[LBM2021] Doppelte Buchpost zur Messe

Da mich eines der beiden erst vor kurzem erreichte, möchte ich Euch heute die Bücher zeigen, die ich mir auf der diesjährigen Leipziger Buchmesse – virtuell – gekauft habe. Dabei handelt es sich zum einen um „Deeply“ (in Love 3), das die aufregende New-Adult-Reihe von Ava Reed bei LYX abschließt, und zum anderen um „Underworld Chronicles 1 – Verflucht“ von Kelly und Josh Oram, die das Buch unter dem Pseudonym Jackie May im One Verlag veröffentlichen. Vielen Dank an diesesr Stelle auch an beide Verlage für die Organisation von Signieraktionen – im Falle von „Verflucht“ über die Buchhandlung Pustet. Sehen die Bücher nicht toll aus? Kennt Ihr die Autoren und Buchreihen?

[LBM2021] Tag 4: Ein tröstlicher Abschluss

Viel zu schnell endete am gestrigen Sonntag wieder die Leipziger Buchmesse 2021, auch wenn rückblickend ebenfalls für dieses Jahr gilt, dass die Online-Veranstaltungen eine wirkliche Buchmesse, die Atmosphäre, das Flair und alles, was dazugehört, nur unzureichend ersetzen können. Dennoch – besser als nichts. Und so besuchte ich auch am Sonntag noch einmal vier Veranstaltungen, die immerhin in einem absoluten Highlight gipfelten.

Den Anfang machte jedoch erst einmal ein „Behind the Scenes“-Interview des LYX Verlages zum Thema Coverdesign. Spannend und aufschlussreich zeigte eine Designerin der Grafikabteilung in wenigen Abbildungen den Weg von der ersten Idee zum fertigen Cover – passenderweise zu einer der Buchreihen, die ich sehnsüchtig erwarte. „Dunbridge Academy“ ist so zielgerichtet auf mich zugeschnitten, bedient meherere meiner liebsten Tropes und wandert daher nächstes Jahr unbedingt in mein Bücherregal. Ich zähle bereits die Tage!

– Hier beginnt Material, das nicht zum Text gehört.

-- ==== Sys2Proof/Machine/Array.lean ====
section
/-! DEFINITION. The matrix array (R89-R105, R113, R114, R154, R201-R206): weight loads, plane swaps, the streaming
operations, the gradient accumulator. MSL is in Msl.lean. -/

namespace Sys2Proof.Machine

/-! Rate classes (R90, R91, R101). -/

/-- Rate class of an operand pair: class N, B or H. -/
inductive RateClass where
  | n | b | h
deriving DecidableEq, Repr

def isNarrow (fc : Nat) : Bool := [0x2, 0x3, 0x4].contains fc
def isHalfWord (fc : Nat) : Bool := fc == 0x5 || fc == 0x6
def isArrayInt (fc : Nat) : Bool := [0x7, 0x8, 0x9].contains fc

/-- The class of an activation format with a weight format; none for an illegal pairing (R91). -/
def rateClass (a w : Nat) : Option RateClass :=
  if isHalfWord a || isHalfWord w then (if a = w then some .h else none)
  else if isArrayInt a != isArrayInt w then none
  else if (isNarrow a && isNarrow w) || (a == 0x9 && w == 0x9) then some .n
  else some .b

/-- K per weight block, Kp. -/
def classKp : RateClass → Nat
  | .n => 256
  | _ => 128

/-- Steps per vector, v. -/
def classV : RateClass → Nat
  | .h => 2
  | _ => 1

/-! Opcodes (R150). -/
def opMlw : Nat := 0x20
def opMsw : Nat := 0x21
def opMma : Nat := 0x22
def opMga : Nat := 0x23
def opMgd : Nat := 0x24
def opMdistL1 : Nat := 0x25
def opMdistL2 : Nat := 0x26
def opMminplus : Nat := 0x27
def opMmaxplus : Nat := 0x28
def opMcmp : Nat := 0x29
def opMsl : Nat := 0x2A

/-- Is the format pair one R101 gives the operation? The plane came from CB2 only for MMA and MGA. -/
def opFormats (op a w : Nat) (cb2 : Bool) : Bool :=
  if op = opMma ∨ op = opMga then true
  else !cb2 &&
    (if op = opMdistL1 ∨ op = opMdistL2 then (a == 7 || a == 8) && (w == 7 || w == 8)
     else if op = opMminplus ∨ op = opMmaxplus then a == w && [0x5, 0x6, 0x7].contains a
     else [0x0, 0x1, 0x5, 0x6, 0x7, 0x8].contains a && [0x0, 0x1, 0x5, 0x6, 0x7, 0x8].contains w)

/-! Words and descriptors (R100, R153, R154). -/

def mFC (w : BitVec 56) : Nat := bits w.toNat 55 52
def mSCD (w : BitVec 56) : Nat := bits w.toNat 51 44
def mPREG (w : BitVec 56) : Nat := bits w.toNat 35 30
def mPred (w : BitVec 56) : Nat := bits w.toNat 11 9
def mPsum (w : BitVec 56) : Bool := bit w.toNat 8

/-- Is the PREG of an array word legal: 0 for MSW and MGD, otherwise the descriptor lies in p0-p63 (R153)? -/
def mPregOk (op : Nat) (w : BitVec 56) : Bool :=
  if op = opMsw ∨ op = opMgd then mPREG w == 0
  else decide (mPREG w ≤ if op = opMsl then 60 else 62)

/-- Does the operation read activations, and in which formats (R90, R101)? -/
def activationOk (op fc : Nat) : Bool :=
  if op = opMlw ∨ op = opMsw ∨ op = opMgd ∨ op = opMsl then true
  else if op = opMma ∨ op = opMga then decide (fc ≤ 0x9)
  else if op = opMdistL1 ∨ op = opMdistL2 then fc == 7 || fc == 8
  else if op = opMminplus ∨ op = opMmaxplus then [0x5, 0x6, 0x7].contains fc
  else [0x0, 0x1, 0x5, 0x6, 0x7, 0x8].contains fc

/-- Do block scales contradict the operation, or PSUM contradict MGA (R103, R156)? (Log 27, DEDUCED). -/
def wordConflict (op : Nat) (w : BitVec 56) : Bool :=
  let streams := !(op == opMlw || op == opMsw || op == opMgd || op == opMsl)
  (streams && scdEn (mSCD w) && (!(op == opMma || op == opMga) || isArrayInt (mFC w))) || (op == opMga && mPsum w)

/-- The check of an array word itself (R66, R90, R101-R103, R150, R151, R153, R156). (Log 26, DEDUCED). -/
def mWordCheck (op : Nat) (w : BitVec 56) : Option (BitVec 8) :=
  let x := w.toNat
  if bits x 43 36 ≠ 0 ∨ bits x 7 0 ≠ 0 ∨ !mPregOk op w ∨ 0xD < mFC w ∨ !scdLegal (mSCD w) ∨
      (if op = opMcmp then 5 < mPred w else mPred w ≠ 0) then some rcBadField
  else if !activationOk op (mFC w) then some rcBadFormat
  else if wordConflict op w then some rcParam
  else none

/-- A weight descriptor (R100). -/
structure WDesc where
  fmt : Nat
  cbE2m1 : Bool
  cmp : Bool
  trans : Bool
  stride : Nat
  kv : Nat
  nv : Nat
  base : Nat
  sbase : Nat
  cbbase : Nat
deriving DecidableEq, Repr

def wDesc (d : List W64) : WDesc :=
  let a := dw d 0
  let b := dw d 1
  ⟨bits a 63 60, bit a 59, bit a 58, bit a 57, bits a 49 36, bits a 35 28, bits a 27 21, bits a 19 0, bits b 63 44,
   bits b 43 24⟩

/-- Format of the weights in the plane: that of CB2's levels. -/
def WDesc.planeFmt (d : WDesc) : Nat := if d.fmt = 0xA then (if d.cbE2m1 then 0x4 else 0x0) else d.fmt

/-- The largest Kp a weight format can reach (R156). -/
def WDesc.kpMax (d : WDesc) : Nat := if isNarrow d.planeFmt || d.planeFmt == 0x9 then 256 else 128

/-- Bytes of the compressed form (R269): a header line and codes of X + L bits. The least X of the element width is
assumed where the header's is out of range. -/
def cmpBytes (wide : Bool) (x kv : Nat) : Nat := 64 + ceilDiv ((kv + 1) * 128 * (x + if wide then 8 else 4)) 8

/-- Rows and pitch of a weight block's scales (R100). -/
def wScaleRows (scd kv : Nat) : Nat × Nat :=
  if scdDir scd then (kv + 1, ceilDiv 128 (scdSize scd)) else (ceilDiv (kv + 1) (scdSize scd), 128)

/-- The check of an MLW (R100, R103, R106, R156, R269), the compressed form's extent apart. -/
def mlwCheck (w : BitVec 56) (d : List W64) : Option (BitVec 8) :=
  let x := wDesc d
  let scd := mSCD w
  let w0 := dw d 0
  let en := scdEn scd && x.fmt != 0xA
  if 0xA < x.fmt ∨ bits w0 56 50 ≠ 0 ∨ bit w0 20 ∨ bits (dw d 1) 23 0 ≠ 0 ∨ x.base % 64 ≠ 0 ∨
      (x.fmt = 0xA ∧ x.cbbase % 64 ≠ 0) then some rcBadField
  else if x.cmp ∧ ¬ [0x0, 0x1, 0x5, 0x6, 0x7, 0x8].contains x.fmt then some rcBadFormat
  else if (x.fmt = 0xA ∧ x.trans) ∨ x.kpMax ≤ x.kv ∨ (en ∧ isArrayInt x.fmt) then some rcParam
  else
    let pitch := x.stride * 64
    let fits :=
      if x.fmt = 0xA then tileFits x.base (x.kv / 64 + 1) pitch 2240 && tileFits x.cbbase 1 0 64
      else if x.cmp then tileFits x.base 1 0 64
      else
        let rows := if x.trans then x.nv + 1 else x.kv + 1
        let len := if x.trans then x.kv + 1 else x.nv + 1
        tileFits x.base rows pitch (ceilDiv (len * fcWidth x.fmt) 8)
    let sr := wScaleRows scd x.kv
    if !fits ∨ (en ∧ !tileFits x.sbase 1 0 (sr.1 * sr.2)) then some rcTileBounds else none

/-! Loading the shadow plane. -/

/-- The (k, n) places of a block. -/
def places (kv nv : Nat) : List (Nat × Nat) :=
  (List.range (kv + 1)).flatMap fun k => (List.range (nv + 1)).map fun n => (k, n)

/-- A plane's element store from a function of place. -/
def placeMap (kv nv : Nat) (f : Nat → Nat → Nat) : Map Nat :=
  (places kv nv).foldl (fun m p => mset zNat (128 * p.1 + p.2) (f p.1 p.2) m) []

/-- A plain block (R100): rows of N elements, or with TRANS rows of K elements. -/
def loadPlain (x : CoreSt) (d : WDesc) : Map Nat :=
  placeMap d.kv d.nv fun k n =>
    if d.trans then rdElem x.tile (d.base + n * d.stride * 64) (fcWidth d.fmt) k
    else rdElem x.tile (d.base + k * d.stride * 64) (fcWidth d.fmt) n

/-- Scale bytes of a block, kept where they are read: bytes beyond NVALID are not (R100). -/
def loadScales (x : CoreSt) (d : WDesc) (scd : Nat) : Map Nat :=
  let sr := wScaleRows scd d.kv
  let cols := if scdDir scd then ceilDiv (d.nv + 1) (scdSize scd) else d.nv + 1
  placeMap (sr.1 - 1) (cols - 1) fun i j => (mget zByte (d.sbase + i * sr.2 + j) x.tile).toNat

/-- Does any scale byte hold a NaN scale (R67)? -/
def anyNanScale (fmt : Bool) (m : Map Nat) : Bool := m.any fun e => (scaleValue fmt e.2).isNone

/-- Start of super-block (kb, nb) of a CB2 block (R105). -/
def superBase (d : WDesc) (kb nb : Nat) : Nat := d.base + kb * d.stride * 64 + 280 * nb

/-- Level byte, scale byte of weight (k, n) of a CB2 block (R63, R64). -/
def cb2Level (x : CoreSt) (d : WDesc) (k n : Nat) : Nat :=
  let s := superBase d (k / 64) (n / 16)
  let code := rdElem x.tile (s + 16 * (n % 16)) 2 (k % 64)
  let sel := rdElem x.tile (s + 272) 4 (n % 16)
  (mget zByte (d.cbbase + 4 * sel + code) x.tile).toNat

def cb2Scale (x : CoreSt) (d : WDesc) (kb n : Nat) : Nat :=
  (mget zByte (superBase d kb (n / 16) + 256 + n % 16) x.tile).toNat

/-- Is a level byte of the plane a NaN level (R65)? -/
def nanLevel (fc b : Nat) : Bool := if fc = 0x4 then decide (16 ≤ b) else b % 128 == 0x7F

/-- Is a CB2 block affected by a NaN scale or level (R65)? A zero scale hides a NaN level (R67). -/
def cb2Bad (fc : Nat) (kv : Nat) (w : Map Nat) (kb n scale : Nat) : Bool :=
  match scaleValue true scale with
  | none => true
  | some s => s != .fin false 0 0 && !(scale == 0) &&
    (List.range 64).any fun j => decide (64 * kb + j ≤ kv) && nanLevel fc (mget zNat (128 * (64 * kb + j) + n) w)
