/-- Does anything of slot n under an earlier epoch remain in the half (R320): an outstanding request, one that timed out while
a link's queue or retry buffer holds its packet, a bulk message? (Log 89, DEDUCED). -/
def slotBusy (s : State) (h n : Nat) : Bool :=
  let x := half s h
  let e := getF s F.LEAT_JOB_EPOCH h n
  let held := heldPackets s h
  (x.reqs.any fun r => r.slot == n && r.pkt.epoch.toNat != e) || (x.msgs.any fun m => m.slot == n && m.epoch != e) ||
    x.stray.any fun r => r.slot == n && r.pkt.epoch.toNat != e && held.any (carries r)

/-- LEAT_SLOT_DRAINED (R320): DRAINED sets once nothing of the slot's earlier epochs remains. -/
def execLeatSlotDrained (h : BitVec 1) (n : BitVec 4) (s : State) : Out :=
  .next (if slotBusy s h.toNat n.toNat then s else putF s F.LEAT_JOB_DRAINED h.toNat 1 n.toNat)

/-! Ports and links (R299, R300, R316, R441). -/

/-- LEAT_PORT_REMOVE (R300): an UP port is REMOVED, `lanes` the wavelengths that still have signal; its flits are retried on
the link's other ports, and a link without a port left goes down (R316). The loss is a LINK_DEGRADED error of its engine (R413). -/
def execLeatPortRemove (h : BitVec 1) (p : PortLoss) (s : State) : Out :=
  .next (
    let h := h.toNat
    let lanes := p.lanes
    let p := p.port.toNat
    if portState s h p ≠ 2 then s
    else
      let l := getF s F.LEAT_PORT_LINK h p
      let s := putF (putF s F.LEAT_PORT_STATE h 3 p) F.LEAT_PORT_LANES h lanes.toNat p
      let s := bumpF s F.LEAT_PORT_RETRIES h 1 p
      let s := detectUncorrected s utOptic (9 * h + p / 8) 0x0005 0 p
      if linkUp s h l then s else linkDown s h l)

/-- LEAT_LINK_TRAINED (R299): the ports of the link in TRAINING come UP with the lanes seen and the measured delay, in
units of 32 ns; a POD link longer than 100 ns or an INTERPOD link longer than 5 µs is refused: its ports go DOWN with a
LINK_TRAIN record (R406, R413). -/
def execLeatLinkTrained (h : BitVec 1) (link : BitVec 6) (delayNs : Nat) (lanes : BitVec 8) (s : State) : Out :=
  .next (
    let h := h.toNat
    let l := link.toNat
    let w := (reg s .leatLink h l).toNat
    let ps := (portsOf s h l).filter fun p => portState s h p == 1
    let ok := decide (delayNs ≤ if bit w 51 then 5000 else 100) && lanes == 0xFF
    if ps.isEmpty ∨ s.pins.refLost then s
    else
      let s := ps.foldl (fun s p =>
        let s := putF (putF s F.LEAT_PORT_LINK h l p) F.LEAT_PORT_LANES h lanes.toNat p
        let s := putF s F.LEAT_PORT_DELAY h (min 255 (ceilDiv delayNs 32)) p
        putF s F.LEAT_PORT_STATE h (if ok then 2 else 0) p) s
      if ok then pump s (leatKey h l)
      else plainRecord s h utOptic (9 * h + bits w 63 60) clLasting 0x000F 0 l)

/-- Does half h take the host's part on link l: is its 2 × node + half the lower one (R441)? -/
def lowerEnd (s : State) (h l : Nat) : Bool :=
  let w := (reg s .leatLink h l).toNat
  decide (2 * myNode s h + h < 2 * bits w 50 43 + bits w 42 42)

/-- LEAT_SESSION_HANDSHAKE (R374, R375, R378, R441): over an UP link two trust dies form a session, or rekey the one that
runs, when the peer's keys are points and its proof verifies; a debug-only end has no identity key. The peer's identity key
hash goes to SEC_PEER. The number of a new session is the responder's choice. (Log 87, DESIGN CHOICE). -/
def execLeatSessionHandshake (h : BitVec 1) (link : BitVec 6) (peer : PeerHello) (sigOk debugPeer : Bool) (s : State) : Out :=
  .next (
    let h := h.toNat
    let l := link.toNat
    if upPorts s h l = 0 ∨ !sigOk ∨ debugPeer ∨ s.pins.debugOnly ∨ !Config.onCurve peer.pub ∨ !Config.onCurve peer.eph then s
    else
      let (d, s) := draw s h
      let (e, s) := draw s h
      let (v, s) := fresh s
      let mine := (digestBytes d).take 32
      let salt := if lowerEnd s h l then mine ++ peer.nonce else peer.nonce ++ mine
      let z := Config.ecdh e peer.eph
      let ks := (directionKey salt z "leat lo2hi", directionKey salt z "leat hi2lo")
      let s := updHalf s h fun x => { x with sec := { x.sec with linkKeys := mput l ks x.sec.linkKeys } }
      let s := setWords s .secPeer h (8 * l) (wordsOf (sha peer.pub))
      pump (updLink s (leatKey h l) fun x =>
        if x.session ≠ 0 then { x with session := x.session % (2 ^ 32 - 1) + 1, old := x.session }
        else { linkZero with session := v.toNat % (2 ^ 32 - 1) + 1, waitP := x.waitP }) (leatKey h l))

/-! Gateways (R318, R319). -/

/-- Does the fabric address name a GATEWAY region of the part's own node? -/
def isGateway (s : State) (h daddr : Nat) : Bool :=
  ownNode s h daddr && bit (regionWord s (bits daddr 55 55) (bits daddr 54 44) 0) 53

/-- A packet of a bulk message: up to three lines from offset o of it, carried, or with AOP 1 asked for.
(Log 85, PRESUMED). -/
def bulkPacket (s : State) (hf node region roff key epoch id : Nat) (write : Bool) (o n : Nat) (bs : List Byte)
    (p : Packet) : Packet :=
  { p with
    daddr := BitVec.ofNat 64 (node * 2 ^ 56 + region * 2 ^ 44 + (roff + o) % 2 ^ 44), key := BitVec.ofNat 32 key,
    epoch := BitVec.ofNat 16 epoch, inc := BitVec.ofNat 16 (myInc s hf), srcHalf := BitVec.ofNat 1 hf, ptype := 5,
    aop := if write then 0 else 1, tag := BitVec.ofNat 16 id, lines := BitVec.ofNat 3 n,
    data := if write then lineWords bs n else [] }

/-- One bulk message: its lines go out on BULK packets over the link the pod route names, each answered by one. A source that
cannot be read ends it with its status. -/
def sendBulk (s : State) (h hf slot l pod node region roff len : Nat) (key epoch : Nat) (write : Bool) (loc : Loc)
    (img : Option (List Byte)) (p : Packet) (who : Waiter) : State :=
  let s := moreWait s who
  let (c, bs) := match img with
    | some b => (0, b)
    | none => if write then locRead s h loc len who else (0, [])
  if c ≠ 0 then answerW s who c false []
  else
    let id := (half s hf).nextTag
    let n := ceilDiv (len / 64) 3
    let s := updHalf s hf fun x => { x with
      nextTag := (id + 1) % 65536
      msgs := x.msgs ++ [⟨id, id % 2, slot, p.epoch.toNat, write, loc, pod, node, region, roff, len, n, who⟩] }
    (List.range n).foldl (fun s i =>
      enqueue s hf l (bulkPacket s hf node region roff key epoch id write (192 * i) (min 3 (len / 64 - 3 * i))
        ((bs.drop (192 * i)).take 192) p)) s

/-- A hoist row to or from a GATEWAY region (R319): sized in 4 KiB, checked under R311, cut into messages of at most
1 MiB. `img` are the bytes to send, where they are not those at `loc`. The code is 0 while messages are outstanding.
(Log 86, DEDUCED). -/
def gatewayRow (s : State) (h slot sunit daddr len : Nat) (write : Bool) (loc : Loc) (img : Option (List Byte))
    (who : Waiter) : State × BitVec 8 :=
  let hf := bits daddr 55 55
  let off := bits daddr 43 0
  let p := mkReq s h slot (if write then 1 else 0) daddr sunit 0 []
  if off % 4096 ≠ 0 ∨ len % 4096 ≠ 0 ∨ len = 0 then (s, gwSize)
  else if ownDown s h hf then (s, stHalfDown)
  else
    match verdict s hf p len with
    | (s, .drop) =>
      let (s, p) := takeTag s h p
      (outstanding (moreWait s who) h slot p [] ownLink who, 0)
    | (s, .refuse c) => (s, c)
    | (s, .accept ..) => (s, gwSize)
    | (s, .gateway i) =>
      let w5 := regionWord s hf i 5
      let w6 := regionWord s hf i 6
      match pickLink s hf (reg s .leatPodroute hf (bits w5 63 52)).toNat p.daddr with
      | none => (s, gwNopod)
      | some l =>
        ((List.range (ceilDiv len (2 ^ 20))).foldl (fun s m =>
          sendBulk s h hf slot l (bits w5 63 52) (bits w5 51 44) (bits w5 43 32)
            ((bits w6 43 0 + off + m * 2 ^ 20) % 2 ^ 44) (min (2 ^ 20) (len - m * 2 ^ 20)) (bits w5 31 0) (bits w6 63 48)
            write (loc.add (m * 2 ^ 20)) (img.map fun b => (b.drop (m * 2 ^ 20)).take (2 ^ 20)) p who) s, 0)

Im Anschluss sah ich mir die für mich letzte Veranstaltung auf dem Blauen Sofa an. Thea Dorn, Gastgeberin des Literarischen Quartetts, stellte ihren neuesten Roman vor. „Trost: Briefe an Max“ ist ein Postkartenroman, der sich mit Tod, Trauer aber auch – titelgebend – mit Trost beschäftigt. Ein spannendes Buchformat zu einem wichtigen Thema, sehr innovativ – und überzeugend vorgestellt (hier merkte man Thea Dorn ihre starke Medienpräsenz an).

Am frühen Abend ging es mit der Präsentation einiger ausgewählter Neuigkeiten aus dem Herbstprogramm der Verlagsgruppe Droemer Knaur weiter. Der Journalist Volker Stephan stellte auf Youtube in sehr humoristischer Weise die Werke von Jochen Schweizer, Charlotte von Feyerabend, David Kraus, S. J. Bennett, Christopher Schlicht und Maximilian Bode vor. Leider war dabei die Belletristik etwas unterrepräsentiert – hier hätte ich mir über das Buch von S. J. Bennett hinaus noch etwas mehr populäre Literatur in der Präsentation gewünscht.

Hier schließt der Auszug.